## WHAT IS BEING ASKED
Output exactly the lines that run from the line with "have h := completes_of_clear" to the end of the material, both ends included, and no other lines.
[[ PROVIDED RECORDS, beginning ]]
/-- What a cache line operation does on a line of memory: a prefetch where it acts, the others always (R234, R235). -/
def Chip.lineAct (c : Chip) (m : MCtx) (acts : Bool) (line : Nat) : CacheFn → Chip
  | .prefd => if acts && (c.l1Find m false line).isNone && c.l1CanFill m false line then c.l1Fill m false line else c
  | .prefi => if acts && (c.l1Find m true line).isNone && c.l1CanFill m true line then c.l1Fill m true line else c
  | .pref2 => if acts then (c.lineFetch m line).1 else c
  | .dcwb => c.dcwb m line
  | .dcinv => c.dcinv m line
  | .dcwbi => (c.dcwb m line).dcinv m line
  | .icinv => c.l1Drop m true line
  | .dlock => c.lockLine m false line
  | .ilock => c.lockLine m true line
  | .dunlk => c.setLock m false line false
  | .iunlk => c.setLock m true line false

/-- What a cache line operation does at a place that no cache holds: a lock says so (R235). -/
def Chip.uncachedAct (c : Chip) (e : Env) : CacheFn → Chip
  | .dlock => c.lkResult e.core false 2 1
  | .ilock => c.lkResult e.core true 2 1
  | _ => c

/-- What a cache line operation does where its check has led it. -/
def Chip.actAt (c : Chip) (e : Env) (fn : CacheFn) (o : CacheArg) : Target → Chip
  | .mem ad _ => c.lineAct (c.mctx e.core e.x) (c.prefetches e o) (ad / 32) fn
  | _ => c.uncachedAct e fn

theorem Chip.cacheAct_of_ok {c : Chip} {e : Env} {fn : CacheFn} {o : CacheArg} {t : Target}
    (h : c.check e.core e.p e.x e.done (cacheWant e.a fn o) = .ok t) : c.cacheAct e fn o = c.actAt e fn o t := by
  unfold Chip.cacheAct
  rw [h]
  cases t <;> cases fn <;> rfl

theorem Chip.cacheAct_of_error {c : Chip} {e : Env} {fn : CacheFn} {o : CacheArg} {k : Raised}
    (h : c.check e.core e.p e.x e.done (cacheWant e.a fn o) = .error k) : c.cacheAct e fn o = c := by
  unfold Chip.cacheAct
  rw [h]

@[simp] theorem Chip.lineAct_pipes (c : Chip) (m : MCtx) (acts : Bool) (line : Nat) (fn : CacheFn) :
    (c.lineAct m acts line fn).pipes = c.pipes := by
  cases fn with
  | prefd | prefi | pref2 => simp only [Chip.lineAct]; split <;> simp
  | _ => simp [Chip.lineAct]

@[simp] theorem Chip.uncachedAct_pipes (c : Chip) (e : Env) (fn : CacheFn) : (c.uncachedAct e fn).pipes = c.pipes := by
  cases fn <;> rfl

@[simp] theorem Chip.cacheAct_pipes (c : Chip) (e : Env) (fn : CacheFn) (o : CacheArg) :
    (c.cacheAct e fn o).pipes = c.pipes := by
  cases h : c.check e.core e.p e.x e.done (cacheWant e.a fn o) with
  | error k => rw [Chip.cacheAct_of_error h]
  | ok t =>
    rw [Chip.cacheAct_of_ok h]
    cases t with
    | mem ad cached => exact c.lineAct_pipes _ _ (ad / 32) fn
    | tight off => exact c.uncachedAct_pipes e fn
    | reg ad => exact c.uncachedAct_pipes e fn

/-- A prefetch that does not act changes nothing, wherever it would go (R226). -/
theorem Chip.cacheAct_of_not_prefetches {c : Chip} {e : Env} {fn : CacheFn} {o : CacheArg} (h : c.prefetches e o = false)
    (hfn : fn.isPrefetch = true) : c.cacheAct e fn o = c := by
  cases hcheck : c.check e.core e.p e.x e.done (cacheWant e.a fn o) with
  | error k => exact Chip.cacheAct_of_error hcheck
  | ok t =>
    rw [Chip.cacheAct_of_ok hcheck]
    cases fn with
    | prefd | prefi | pref2 => cases t <;> simp [Chip.actAt, Chip.lineAct, Chip.uncachedAct, h]
    | _ => cases hfn

/-- The command of a cache line operation that is clear: the operation acts on its line and occupies its unit. -/
theorem cacheCommand_completes {s : State} {core : Fin 64} {e : Env} {o : CacheArg} (fn : CacheFn)
    (hready : s.chip.Ready core e false) (hclear : (s.chip.atCode core).Clear e .b (.cache fn o)) :
    let r := ((s.chip.atCode core).emitLanded e).cacheAct e fn o
    Completes (fn.command core o) s (fun d => r.Leaves d e (.cache fn o)) := by
  have h := completes_of_clear hready hclear rfl rfl (exec_cacheCommand core fn o s)
  have hstall : e.p.stall = none := Pipe.canIssue_stall hready.2.2
  have hpipe : (((s.chip.atCode core).emitLanded e).cacheAct e fn o).pipe e.pi = { e.p with fly := e.p.held } :=
    (Chip.pipe_of_pipes (Chip.cacheAct_pipes ..) e.pi).trans (Chip.issuing_pipe hready.1.1)
  obtain ⟨t, hx, hpend, hframe, hleft⟩ := h
  refine ⟨t, hx, hpend, hframe, hleft.trans ?_⟩
  rw [show ((s.chip.atCode core).emitLanded e).actOp e .b (.cache fn o)
    = ((s.chip.atCode core).emitLanded e).cacheAct e fn o from rfl, hpipe]
  have hland := Pipe.occupy_land e.p .b (.cache fn o) 1 [] hstall
  simpa [Pipe.land, Pipe.landings] using hland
[[ PROVIDED RECORDS, end ]]
## SOLUTION FOR THIS TASK
  have h := completes_of_clear hready hclear rfl rfl (exec_cacheCommand core fn o s)
  have hstall : e.p.stall = none := Pipe.canIssue_stall hready.2.2
  have hpipe : (((s.chip.atCode core).emitLanded e).cacheAct e fn o).pipe e.pi = { e.p with fly := e.p.held } :=
    (Chip.pipe_of_pipes (Chip.cacheAct_pipes ..) e.pi).trans (Chip.issuing_pipe hready.1.1)
  obtain ⟨t, hx, hpend, hframe, hleft⟩ := h
  refine ⟨t, hx, hpend, hframe, hleft.trans ?_⟩
  rw [show ((s.chip.atCode core).emitLanded e).actOp e .b (.cache fn o)
    = ((s.chip.atCode core).emitLanded e).cacheAct e fn o from rfl, hpipe]
  have hland := Pipe.occupy_land e.p .b (.cache fn o) 1 [] hstall
  simpa [Pipe.land, Pipe.landings] using hland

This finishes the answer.